Task to carry out:
Once you have read the entries, please say how many lines hold the string "depth", giving the number only.

*** Opening of Material for the task ***

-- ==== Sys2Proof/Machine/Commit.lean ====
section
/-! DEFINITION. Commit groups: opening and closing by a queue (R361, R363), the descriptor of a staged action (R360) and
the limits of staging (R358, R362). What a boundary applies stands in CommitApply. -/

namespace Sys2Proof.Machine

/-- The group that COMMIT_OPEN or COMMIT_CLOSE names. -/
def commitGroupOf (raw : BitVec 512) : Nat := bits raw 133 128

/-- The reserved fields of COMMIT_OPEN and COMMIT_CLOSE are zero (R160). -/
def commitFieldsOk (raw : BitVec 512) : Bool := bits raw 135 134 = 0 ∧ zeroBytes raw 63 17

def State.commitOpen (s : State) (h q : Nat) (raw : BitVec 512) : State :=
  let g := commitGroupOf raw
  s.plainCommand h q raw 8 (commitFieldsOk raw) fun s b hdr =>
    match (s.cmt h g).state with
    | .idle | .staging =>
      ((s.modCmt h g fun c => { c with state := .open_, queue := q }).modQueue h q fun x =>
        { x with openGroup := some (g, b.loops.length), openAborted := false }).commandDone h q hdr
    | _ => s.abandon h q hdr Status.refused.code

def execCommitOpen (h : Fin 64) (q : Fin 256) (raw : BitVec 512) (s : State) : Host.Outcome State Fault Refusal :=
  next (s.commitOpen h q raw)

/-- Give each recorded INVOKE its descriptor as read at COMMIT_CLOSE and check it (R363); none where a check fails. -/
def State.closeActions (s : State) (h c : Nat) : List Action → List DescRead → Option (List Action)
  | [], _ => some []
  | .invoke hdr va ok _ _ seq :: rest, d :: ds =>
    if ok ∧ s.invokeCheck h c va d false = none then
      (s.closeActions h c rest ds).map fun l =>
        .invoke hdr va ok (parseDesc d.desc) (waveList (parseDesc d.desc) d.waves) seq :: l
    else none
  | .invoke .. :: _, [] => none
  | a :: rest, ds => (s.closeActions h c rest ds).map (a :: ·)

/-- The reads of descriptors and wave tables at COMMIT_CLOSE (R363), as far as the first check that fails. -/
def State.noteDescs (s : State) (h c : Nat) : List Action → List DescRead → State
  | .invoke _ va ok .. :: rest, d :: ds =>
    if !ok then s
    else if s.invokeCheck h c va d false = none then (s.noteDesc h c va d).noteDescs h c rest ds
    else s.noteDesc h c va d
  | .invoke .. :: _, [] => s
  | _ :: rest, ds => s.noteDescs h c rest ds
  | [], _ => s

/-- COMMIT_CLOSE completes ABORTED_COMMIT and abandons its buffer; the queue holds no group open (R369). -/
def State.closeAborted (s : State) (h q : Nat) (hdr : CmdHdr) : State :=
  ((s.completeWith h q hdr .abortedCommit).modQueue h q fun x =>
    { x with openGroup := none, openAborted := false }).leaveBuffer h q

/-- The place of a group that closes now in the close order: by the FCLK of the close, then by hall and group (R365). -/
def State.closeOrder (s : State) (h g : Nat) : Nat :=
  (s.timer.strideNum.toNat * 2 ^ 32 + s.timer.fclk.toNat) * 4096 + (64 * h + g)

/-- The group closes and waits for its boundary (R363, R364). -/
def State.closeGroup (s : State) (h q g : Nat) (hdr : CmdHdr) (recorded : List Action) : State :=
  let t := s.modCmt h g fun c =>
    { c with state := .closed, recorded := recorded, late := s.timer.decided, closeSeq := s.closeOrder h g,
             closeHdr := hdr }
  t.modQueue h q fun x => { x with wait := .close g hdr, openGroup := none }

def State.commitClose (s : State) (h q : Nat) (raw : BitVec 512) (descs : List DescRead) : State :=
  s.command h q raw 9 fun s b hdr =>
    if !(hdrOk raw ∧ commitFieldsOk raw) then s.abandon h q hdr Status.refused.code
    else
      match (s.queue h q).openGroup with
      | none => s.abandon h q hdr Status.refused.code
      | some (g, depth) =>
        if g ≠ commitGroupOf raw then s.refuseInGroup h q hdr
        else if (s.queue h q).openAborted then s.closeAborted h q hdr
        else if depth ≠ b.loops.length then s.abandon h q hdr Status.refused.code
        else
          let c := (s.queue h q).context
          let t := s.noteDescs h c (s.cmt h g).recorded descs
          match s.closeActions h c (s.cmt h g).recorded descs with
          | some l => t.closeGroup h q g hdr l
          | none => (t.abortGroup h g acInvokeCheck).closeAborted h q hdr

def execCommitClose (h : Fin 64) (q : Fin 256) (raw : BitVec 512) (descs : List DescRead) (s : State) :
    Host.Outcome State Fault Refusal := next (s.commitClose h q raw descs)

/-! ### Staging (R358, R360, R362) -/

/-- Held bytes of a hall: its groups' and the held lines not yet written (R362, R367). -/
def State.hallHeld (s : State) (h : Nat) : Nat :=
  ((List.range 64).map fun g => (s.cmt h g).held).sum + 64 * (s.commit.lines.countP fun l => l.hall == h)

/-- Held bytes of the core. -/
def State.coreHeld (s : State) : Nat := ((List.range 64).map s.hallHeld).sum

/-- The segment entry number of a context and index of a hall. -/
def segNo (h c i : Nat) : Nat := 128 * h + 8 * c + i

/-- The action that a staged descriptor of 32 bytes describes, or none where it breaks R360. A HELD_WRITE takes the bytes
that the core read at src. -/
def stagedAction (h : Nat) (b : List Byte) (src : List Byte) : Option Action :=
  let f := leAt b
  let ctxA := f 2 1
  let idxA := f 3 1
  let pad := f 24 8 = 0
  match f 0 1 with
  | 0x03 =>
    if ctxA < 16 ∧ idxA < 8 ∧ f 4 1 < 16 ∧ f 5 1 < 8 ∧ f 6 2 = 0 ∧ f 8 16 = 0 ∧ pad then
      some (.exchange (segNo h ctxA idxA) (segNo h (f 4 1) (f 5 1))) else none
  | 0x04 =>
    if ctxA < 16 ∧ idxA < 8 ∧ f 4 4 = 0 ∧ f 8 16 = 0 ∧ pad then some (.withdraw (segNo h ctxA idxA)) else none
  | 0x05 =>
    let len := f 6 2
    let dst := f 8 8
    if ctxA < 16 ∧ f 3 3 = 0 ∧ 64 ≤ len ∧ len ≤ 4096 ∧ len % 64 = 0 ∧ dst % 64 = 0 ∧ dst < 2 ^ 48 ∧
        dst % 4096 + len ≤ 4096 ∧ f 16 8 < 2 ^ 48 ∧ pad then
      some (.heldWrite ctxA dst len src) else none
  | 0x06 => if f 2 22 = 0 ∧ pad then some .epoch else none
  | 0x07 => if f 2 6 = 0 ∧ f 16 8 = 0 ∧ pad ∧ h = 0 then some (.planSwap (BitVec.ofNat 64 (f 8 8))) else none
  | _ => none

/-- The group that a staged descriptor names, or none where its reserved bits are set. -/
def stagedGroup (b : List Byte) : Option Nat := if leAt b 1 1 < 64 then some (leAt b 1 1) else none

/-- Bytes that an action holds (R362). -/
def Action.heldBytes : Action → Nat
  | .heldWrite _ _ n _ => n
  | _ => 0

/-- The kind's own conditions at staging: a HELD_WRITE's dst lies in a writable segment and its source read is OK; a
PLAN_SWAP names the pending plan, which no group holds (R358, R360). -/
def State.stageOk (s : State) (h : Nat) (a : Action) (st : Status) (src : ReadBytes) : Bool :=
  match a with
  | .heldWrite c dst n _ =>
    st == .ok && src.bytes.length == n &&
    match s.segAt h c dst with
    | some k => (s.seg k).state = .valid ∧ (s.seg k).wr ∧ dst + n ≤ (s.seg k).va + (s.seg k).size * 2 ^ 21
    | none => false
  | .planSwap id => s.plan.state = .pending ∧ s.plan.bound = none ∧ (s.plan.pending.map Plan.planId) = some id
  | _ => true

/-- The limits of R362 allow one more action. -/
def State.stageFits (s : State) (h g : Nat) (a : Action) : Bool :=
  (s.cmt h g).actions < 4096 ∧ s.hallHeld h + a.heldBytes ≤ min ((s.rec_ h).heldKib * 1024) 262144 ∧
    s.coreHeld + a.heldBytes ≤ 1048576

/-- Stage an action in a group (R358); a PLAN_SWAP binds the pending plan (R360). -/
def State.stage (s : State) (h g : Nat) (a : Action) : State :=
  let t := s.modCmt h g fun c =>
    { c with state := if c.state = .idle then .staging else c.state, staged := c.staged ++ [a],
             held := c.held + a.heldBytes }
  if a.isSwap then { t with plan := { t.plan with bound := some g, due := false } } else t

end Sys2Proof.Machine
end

*** Close of Material for the task ***

Expected output:
2